The new service will aim to achieve those targets through investment in MMFs or Money Market Funds. MMFs typically buy and hold very short-term bills and debt issued by governments, banks and other corporate entities.
Those short-term bills and debts often have yields in excess of cash deposit rates, allowing the money market funds to offer an attractive return on an investor’s cash.
The allocation of cash to MMFs by Liquidity+ will be overseen by Moneyfarm’s asset allocation team who are likely to spread their holdings amongst funds to diversify risk and maximise returns.
Effective cash management is increasingly important
Cash is increasingly seen as an asset class in its own right. As interest rates have risen so have yields, particularly at the short end of the curve.
The returns available from MMFs capture those changing interest rates, without the need to tie up cash for an extended period of time.
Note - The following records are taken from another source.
/-! ## The statements -/

/-- Settles O49: each of the two is one write of I, of a 16-bit value that does not wrap. -/
theorem indexLoadsSetI : Obligations.IndexLoadsSetI := fun nnn x s =>
  ⟨completes_of_setI (post := (·.toNat = nnn.toNat)) (exec_ldINnn nnn s) (zextAddr_toNat nnn),
   completes_of_setI (post := (·.toNat = 0x050 + 5 * (s.reg x).toNat)) (exec_ldFVx x s) (glyphAddr_toNat (s.reg x))⟩

/-- FX33 inside memory (R95): three byte writes, at three different addresses. -/
theorem ldBVx_completes {x : Nibble} {s : State} (h : s.effAddr 2 < 4096) :
    Completes (.ldBVx x) s fun t =>
      (t.byteAt (s.effAddr 0)).toNat = (s.reg x).toNat / 100 ∧
      (t.byteAt (s.effAddr 1)).toNat = (s.reg x).toNat / 10 % 10 ∧
      (t.byteAt (s.effAddr 2)).toNat = (s.reg x).toNat % 10 ∧
      Frame { mem := fun a => decide (s.effAddr 0 ≤ a ∧ a < s.effAddr 3) } s t := by
  have hin : ∀ k, k < 3 → decide (s.effAddr 0 ≤ s.effAddr k ∧ s.effAddr k < s.effAddr 3) = true := fun k hk =>
    decide_eq_true ⟨effAddr_le_effAddr.mpr k.zero_le, effAddr_lt_effAddr.mpr hk⟩
  refine ⟨_, by rw [exec_ldBVx, storeBcd_ok h, finish_ok], ?_, ?_, ?_, ?_⟩
  · simp [effAddr_inj, bcdHundreds_toNat]
  · simp [effAddr_inj, bcdTens_toNat]
  · simp [bcdOnes_toNat]
  · have hs : Frame { mem := fun a => decide (s.effAddr 0 ≤ a ∧ a < s.effAddr 3) } s s := by simp [Frame]
    exact frame_setByte _ (frame_setByte _ (frame_setByte _ hs (hin 0 (by decide))) (hin 1 (by decide))) (hin 2 (by decide))

/-- Settles O51: inside memory by its three byte writes, else by the ruled fault. -/
theorem bcdStoresThreeDigits : Obligations.BcdStoresThreeDigits := fun _ _ =>
  ⟨ldBVx_completes, completes_of_outOfRange rfl⟩

/-- FX55 inside memory (R96). -/
theorem ldMiVx_completes {x : Nibble} {s : State} (h : s.effAddr x.toNat < 4096) :
    Completes (.ldMiVx x) s fun t =>
      (∀ k, k ≤ x.toNat → t.byteAt (s.effAddr k) = s.reg (regIndex k)) ∧
      Frame { mem := fun a => decide (s.effAddr 0 ≤ a ∧ a < s.effAddr (x.toNat + 1)) } s t := by
  obtain ⟨m, hm, hread, -⟩ := storeRegs_ok (n := x.toNat + 1) (s := s) (.inr h)
  refine ⟨s.setMem m, by rw [exec_ldMiVx, hm, finish_ok], fun k hk => ?_, frame_setMem fun a ha => ?_⟩
  · have hin : s.effAddr 0 ≤ s.effAddr k ∧ s.effAddr k < s.effAddr (x.toNat + 1) :=
      ⟨effAddr_le_effAddr.mpr k.zero_le, effAddr_lt_effAddr.mpr (Nat.lt_succ_of_le hk)⟩
    exact (hread _).trans (by rw [if_pos hin, effAddr_sub_effAddr_zero])
  · rw [hread, if_neg (of_decide_eq_false ha)]

/-- Settles O52: inside memory by the bytes its loop stores, else by the ruled fault. -/
theorem storeCopiesRegistersToMemory : Obligations.StoreCopiesRegistersToMemory := fun _ _ =>
  ⟨ldMiVx_completes, completes_of_outOfRange rfl⟩

/-- FX65 inside memory (R97). -/
theorem ldVxMi_completes {x : Nibble} {s : State} (h : s.effAddr x.toNat < 4096) :
    Completes (.ldVxMi x) s fun t =>
      (∀ k, k ≤ x.toNat → t.reg (regIndex k) = s.byteAt (s.effAddr k)) ∧
      Frame { regs := fun r => decide (r.toNat ≤ x.toNat) } s t := by
  have hx : x.toNat < 16 := x.isLt
  obtain ⟨w, hw, hreg⟩ := loadRegs_ok (n := x.toNat + 1) (s := s) hx (.inr h)
  refine ⟨{ s with v := w }, by rw [exec_ldVxMi, hw, finish_ok], fun k hk => ?_, frame_setV fun r hr => ?_⟩
  · rw [hreg, regIndex_toNat (by omega), if_pos (by omega)]
  · have hgt : ¬ r.toNat ≤ x.toNat := of_decide_eq_false hr
    rw [hreg, if_neg (by omega)]

/-- Settles O53: inside memory by the registers its loop loads, else by the ruled fault. -/
theorem loadCopiesMemoryToRegisters : Obligations.LoadCopiesMemoryToRegisters := fun _ _ =>
  ⟨ldVxMi_completes, completes_of_outOfRange rfl⟩

end Sys2Proof.Machine
end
In fact, one of the attractions of MMFs is that they are super liquid, and are typically held on an overnight basis, with any re-investment of funds made on the following day.
The net upshot of this is that investors can effectively have their money back on demand.
That level of liquidity and the chance to offset the ravaging effects of inflation on cash are behind the increasing popularity of MMFs.
The growing use of Money Market Funds
Managing cash within a portfolio efficiently to ensure the highest possible return with the lowest possible risk, is an increasingly important part of an investor’s job, because inflation quickly erodes the purchasing power of cash, and does so on a compounding basis.
Money Market Funds, and the liquidity management services that invest in them, are extremely popular in the US. And as of the 31 of August, there were $5.58 trillion invested in these short-term funds.
Moneyfarm has gained a first-mover advantage over its competition with the launch of Liquidity +. Should higher rates of inflation, persist then the demand for effective liquidity management, from private investors, in both the UK and Europe, is only likely to increase.